This diagram gives you a simplified indication of what actually goes on in our body to do this. No need to read all the detail unless you want to, but it’s good to glance it over to get a sense of how hard our bodies work to keep us alive through regulating our hydration.

Physiological mechanisms for regulating water
Source: Je’quier and Constant (2010)


We get our water from what we drink, what we eat and what we produce internally. But we aren’t able to produce enough water through our metabolism nor is there enough in the foods we eat to fulfil our body’s needs, and so, we need to make sure that we consume sufficient water.
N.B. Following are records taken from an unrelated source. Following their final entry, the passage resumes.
-- ==== Sys2Proof/Machine/Ops.lean ====
section
/-! DEFINITION. The named operations over registers, counters, memory, free values, the global epoch and the
staging of reports. Every meaning reaches the state through these. -/

namespace Sys2Proof.Machine

/-! ### Registers -/

/-- The value of the register at device address `a` (R9, R423). -/
def rg (s : State) (a : Nat) : Nat := (tget (regReset a) s.regs a).toNat

/-- Store a register. -/
def rgw (s : State) (a v : Nat) : State :=
  { s with regs := tset (regReset a) s.regs a (BitVec.ofNat 32 v) }

/-- Bits [hi:lo] of a register. -/
def rgf (s : State) (a hi lo : Nat) : Nat := bits (rg s a) hi lo

/-- Bit `i` of a register. -/
def rgb (s : State) (a i : Nat) : Bool := bit (rg s a) i

/-- A number with its bits [hi:lo] replaced. -/
def putBits (w hi lo v : Nat) : Nat :=
  w - (bits w hi lo) * 2 ^ lo + (v % 2 ^ (hi + 1 - lo)) * 2 ^ lo

/-- Store bits [hi:lo] of a register. -/
def rgwf (s : State) (a hi lo v : Nat) : State := rgw s a (putBits (rg s a) hi lo v)

/-- Set or clear bit `i` of a register. -/
def rgwb (s : State) (a i : Nat) (v : Bool) : State := rgwf s a i i (b2n v)

/-- Count `n` in a 32-bit RC field that saturates at 0xFFFF_FFFF (R58 and the register rule of each chapter). -/
def bumpN (s : State) (a n : Nat) : State := rgw s a (min (rg s a + n) 0xFFFFFFFF)

/-- Count one in a saturating RC field. -/
def bump (s : State) (a : Nat) : State := bumpN s a 1

/-- Count `n` in a counter of units of `d`: the remainder is kept. -/
def bumpDiv (s : State) (a n d : Nat) : State :=
  let t := tget 0 s.frac a + n
  bumpN { s with frac := tset 0 s.frac a (t % d) } a (t / d)

/-- Registers of the form 'values above hi act as hi, below lo as lo'. -/
def actAs (lo hi v : Nat) : Nat := clampN lo hi v

/-! ### Always-on counters (R360) -/

/-- The ACLK cycle in which the island applies what a unit counted at a time: tCNT_LAG later (R363). -/
def arrives (o : CntOp) : Nat := (o.at_ + 200) / 10

/-- A count on its way to the island, beside those that have not been applied before this ACLK cycle. -/
def lateAdd (s : State) (o : CntOp) : List CntOp := (s.obs.late.filter fun e => decide (arrives e ≥ s.time.up / 10)) ++ [o]

/-- Add to a counter, modulo 2^64. -/
def cinc (s : State) (i n : Nat) : State :=
  let v := tget 0 s.obs.cnt i
  { s with obs := { s.obs with cnt := tset 0 s.obs.cnt i (v + BitVec.ofNat 64 n), late := lateAdd s ⟨s.time.up, i, some n, v⟩ } }

/-- Index of counter `k` of logical tile `l` (Table OBS-1). -/
def cTile (l k : Nat) : Nat := 32 * l + k
/-- Index of counter `k` of partition `p`. -/
def cPart (p k : Nat) : Nat := 640 + 64 * p + k
/-- Index of counter `k` of front port `n`. -/
def cPort (n k : Nat) : Nat := 896 + 16 * n + k
/-- Index of counter `k` of peer link `l`. -/
def cLink (l k : Nat) : Nat := 1152 + 16 * l + k
/-- Index of counter `k` of LPDDR5X channel `c`. -/
def cChan (c k : Nat) : Nat := 1216 + 4 * c + k
/-- Index of counter `k` of bank group `g`. -/
def cGroup (g k : Nat) : Nat := 1280 + 2 * g + k
/-- Index of device counter `k`. -/
def cDev (k : Nat) : Nat := 1408 + k

/-! ### Memory -/

/-- `n` bytes at device address `a`. -/
def memR (s : State) (a n : Nat) : Bytes := tread s.mem a n

/-- LPDDR5X offset 0 (Table GLB-1). -/
def lpBase : Nat := 0x8000000000

/-- Bytes of the ECC codeword that starts at `a`: 64 in LPDDR5X, 32 in the tier and tile SRAM (R455). -/
def cwSize (a : Nat) : Nat := if a ≥ lpBase then 64 else 32

/-- First address of the codeword of `a`. -/
def cwOf (a : Nat) : Nat := a / cwSize a * cwSize a

/-- The first uncorrectable codeword that `n` bytes at `a` touch. -/
def memBad (s : State) (a n : Nat) : Option Nat :=
  (s.bad.find? fun e => decide (e.1 < a + n ∧ a < e.1 + cwSize e.1)).map fun e => e.1

/-- An uncorrectable codeword that a write of `n` bytes at `a` covers only in part: the write fails (R455). -/
def memWBad (s : State) (a n : Nat) : Option Nat :=
  (s.bad.find? fun e => decide (e.1 < a + n ∧ a < e.1 + cwSize e.1) && !decide (a ≤ e.1 ∧ e.1 + cwSize e.1 ≤ a + n)).map fun e => e.1

/-- LPDDR5X channels in service (R327). -/
def lpChans (s : State) : List Nat := (List.range 16).filter fun c => !rgb s rLP_STATUS (16 + c)

/-- The channel of an LPDDR5X address: 4 KiB interleave over the channels in service (R445). -/
def lpChan (s : State) (a : Nat) : Nat :=
  let l := lpChans s
  l.getD ((a - lpBase) / 4096 % max 1 l.length) 0

/-- 64-byte units of LPDDR5X that `n` bytes at `a` touch, counted as counter `k` of their channels (Table OBS-2). -/
def lpCount (s : State) (k a n : Nat) : State :=
  if a < lpBase ∨ n = 0 then s
  else (List.range ((a + n - 1) / 4096 + 1 - a / 4096)).foldl (fun s i =>
    let lo := max a ((a / 4096 + i) * 4096)
    let hi := min (a + n) ((a / 4096 + i + 1) * 4096)
    cinc s (cChan (lpChan s lo) k) ((hi - 1) / 64 + 1 - lo / 64)) s

/-- Store bytes at device address `a`: a codeword covered whole reads good from then on, one covered in part that
is uncorrectable keeps the write from storing anything (R455). -/
def memW (s : State) (a : Nat) (l : Bytes) : State :=
  if (memWBad s a l.length).isSome then s
  else
    let keep := fun (e : Nat × Bool) => !decide (a ≤ e.1 ∧ e.1 + cwSize e.1 ≤ a + l.length)
    { lpCount s 1 a l.length with mem := twrite s.mem a l, bad := s.bad.filter keep, carried := s.carried.filter keep }

/-- An array fault makes the codeword of an address uncorrectable. -/
def strike (s : State) (a : Nat) : State := { s with bad := tset false s.bad (cwOf a) true }

/-- Device address of byte 0 of the SRAM of site `t` (Table GLB-1). -/
def sramBase (t : Nat) : Nat := 0x100000000 + t * 0x2000000
/-- Device address of tier address 0. -/
def tierBase : Nat := 0x1000000000

/-! ### Free values (log entry 11) -/

/-- Draw a free value of `w` bits: nothing is known of it. -/
def drawFree (s : State) (w : Nat) : Nat × State :=
  ((Config.freeBits w s.freeCtr).toNat, { s with freeCtr := s.freeCtr + 1 })

/-! ### Global epoch (R325, R428) -/

/-- One advance of the global epoch with its cause; several in one ACLK cycle are one, with the lowest cause. -/
def epochAdvance (s : State) (cause : Nat) : State :=
  if s.epochAt = s.gt / 10 + 1 then { s with epochCause := min s.epochCause cause }
  else
    let s := { s with epochAt := s.gt / 10 + 1, epochCause := cause }
    rgw s rGLB_EPOCH ((rg s rGLB_EPOCH + 1) % 2 ^ 32)

/-! ### What every unit reports to the island: Sampler events, lifetime counts -/

/-- An event for the Sampler (R351): its TYPE and body. -/
def smpEvent (s : State) (type : Nat) (body : Bytes) : State := { s with smpIn := s.smpIn ++ [(type, body)] }

/-- Count in a 32-bit LIFE field at a byte offset of Table FLS-6. -/
def lifeInc (s : State) (off : Nat) : State := { s with life := tset 0 s.life off (min (tget 0 s.life off + 1) 0xFFFFFFFF) }

/-- Count in bits [hi:lo] of SITE_FAULTS of site `t`, saturating. -/
def lifeSite (s : State) (t hi lo : Nat) : State :=
  let w := tget 0 s.life (176 + 4 * t)
  { s with life := tset 0 s.life (176 + 4 * t) (putBits w hi lo (min (bits w hi lo + 1) (2 ^ (hi + 1 - lo) - 1))) }

/-! ### The mailbox: what every island command uses (R417) -/

/-- Loads that wait for a session's chunks. -/
def loadsRunning (s : State) : Nat := (s.sessions.filter fun e => match e.2 with | some v => v.waiting.isSome | none => false).length

/-- Commands that run and have not ended: loads that wait for a session's chunks, a patch that waits for its APPLY_AT. -/
def mboxRunning (s : State) : Nat := loadsRunning s + b2n s.wv.pending.isSome

/-- A command ends: its completion word, OP, STATUS, TAG. -/
def mboxDone (s : State) (op status tag : Nat) : State :=
  { s with mbox := { s.mbox with done := s.mbox.done ++ [op % 256 * 2 ^ 24 + status % 256 * 65536 + tag % 65536] } }

/-- The command that is started next: the head of the queue, once its completion word has room; none while the island is
halted (R324). -/
def mboxHead (s : State) : Option Bytes :=
  if !s.flt.islHalted && decide (s.mbox.done.length + mboxRunning s < 16) then s.mbox.queue.head? else none

/-- Run the head of the mailbox queue if its OP is `op`. -/
def mboxRun (s : State) (op : Nat) (run : State → Bytes → State) : State :=
  match mboxHead s with
  | none => s
  | some b => if byteAt b 0 = op then run { s with mbox := { s.mbox with queue := s.mbox.queue.tail } } b else s

/-- The start has reached RUNNING. -/
def running (s : State) : Bool := s.boot.stage == 0x10

/-! ### Report queues: what every writer uses -/

/-! ### Bank groups (R175, R176, R197) -/

/-- A bank group at reset. -/
def group0 : Group :=
  { temp := 0, r2x := false, hot := false, crit := false, halved := false, actLast := 0, fenced := [], map := [],
    copying := [], ceUnits := [], ceAt := [], bse := [], bseOut := [], spent := [] }

/-- Bank group `g`. -/
def groupGet (s : State) (g : Nat) : Group := tget group0 s.pwr.groups g

/-- Store a bank group. -/
def groupPut (s : State) (g : Nat) (v : Group) : State := { s with pwr := { s.pwr with groups := tset group0 s.pwr.groups g v } }

/-- Bytes of a bank. -/
def bankSize : Nat := 0x200000

/-- Device address of bank offset 0 of logical bank `n` (R175). -/
def bankA (n : Nat) : Nat := tierBase + n * bankSize

/-- A logical bank is fenced (R197). -/
def bankFenced (s : State) (n : Nat) : Bool := tget false (groupGet s (n / 64)).fenced (n % 64)

/-- The logical bank of a tier device address. -/
def bankOf (a : Nat) : Nat := (a - tierBase) / bankSize

/-! ### Staging of records (R244, R245) -/

/-- An empty priority list. -/
def rqList0 : RqList := { recs := [], mark := 0, cursor := 0, err := none }

/-- A report queue at reset: EN 1, ALERT_PRIO 6, MIN 0, LIMIT 8,192 (Tables RQ-7 and RQ-8). -/
def rqQueue0 : RqQueue :=
  { cfg := 0x86000000, min := 0, limit := 8192, seq := 0, overrun := false, lost := false,
    lists := [], buf := [] }

/-- Queue `q`. -/
def rqGet (s : State) (q : Nat) : RqQueue := tget rqQueue0 s.rq.queues q

/-- Store queue `q`. -/
def rqPut (s : State) (q : Nat) (v : RqQueue) : State :=
  { s with rq := { s.rq with queues := tset rqQueue0 s.rq.queues q v } }

/-- A record refused at queue `q`: SEQ is consumed, OVERRUN set, RQ_REFUSED counts (R244). -/
def rqRefuse (s : State) (q : Nat) : State :=
  let v := rqGet s q
  bump (rqPut s q { v with seq := (v.seq + 1) % 2 ^ 32, overrun := true }) rRQ_REFUSED

/-- A writer hands over a record: it joins the writer's staging queue of 256, or is refused at its target
queue and counted in RQ_STAGE_DROP (R245). -/
def stage (s : State) (writer queue prio type : Nat) (body : Bytes) : State :=
  if (s.rq.staged.filter fun r => r.writer == writer).length ≥ 256 then
    bump (rqRefuse s queue) rRQ_STAGE_DROP
  else
    { s with rq := { s.rq with staged := s.rq.staged ++ [⟨writer, queue, prio, type, body⟩] } }

end Sys2Proof.Machine
end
Water is needed as a building material; more is needed when the body is growing. It is also needed for the metabolism of the food that we eat (being involved in hydrolysis of proteins, carbohydrates, fats and other nutrients), as well as being a transport medium for carrying nutrients to cells and removing waste products or toxins from them. It is also the main constituent of blood and is essential for the proper functioning of our organs and our body systems. It’s no wonder that too much loss of water in our body is life-threatening.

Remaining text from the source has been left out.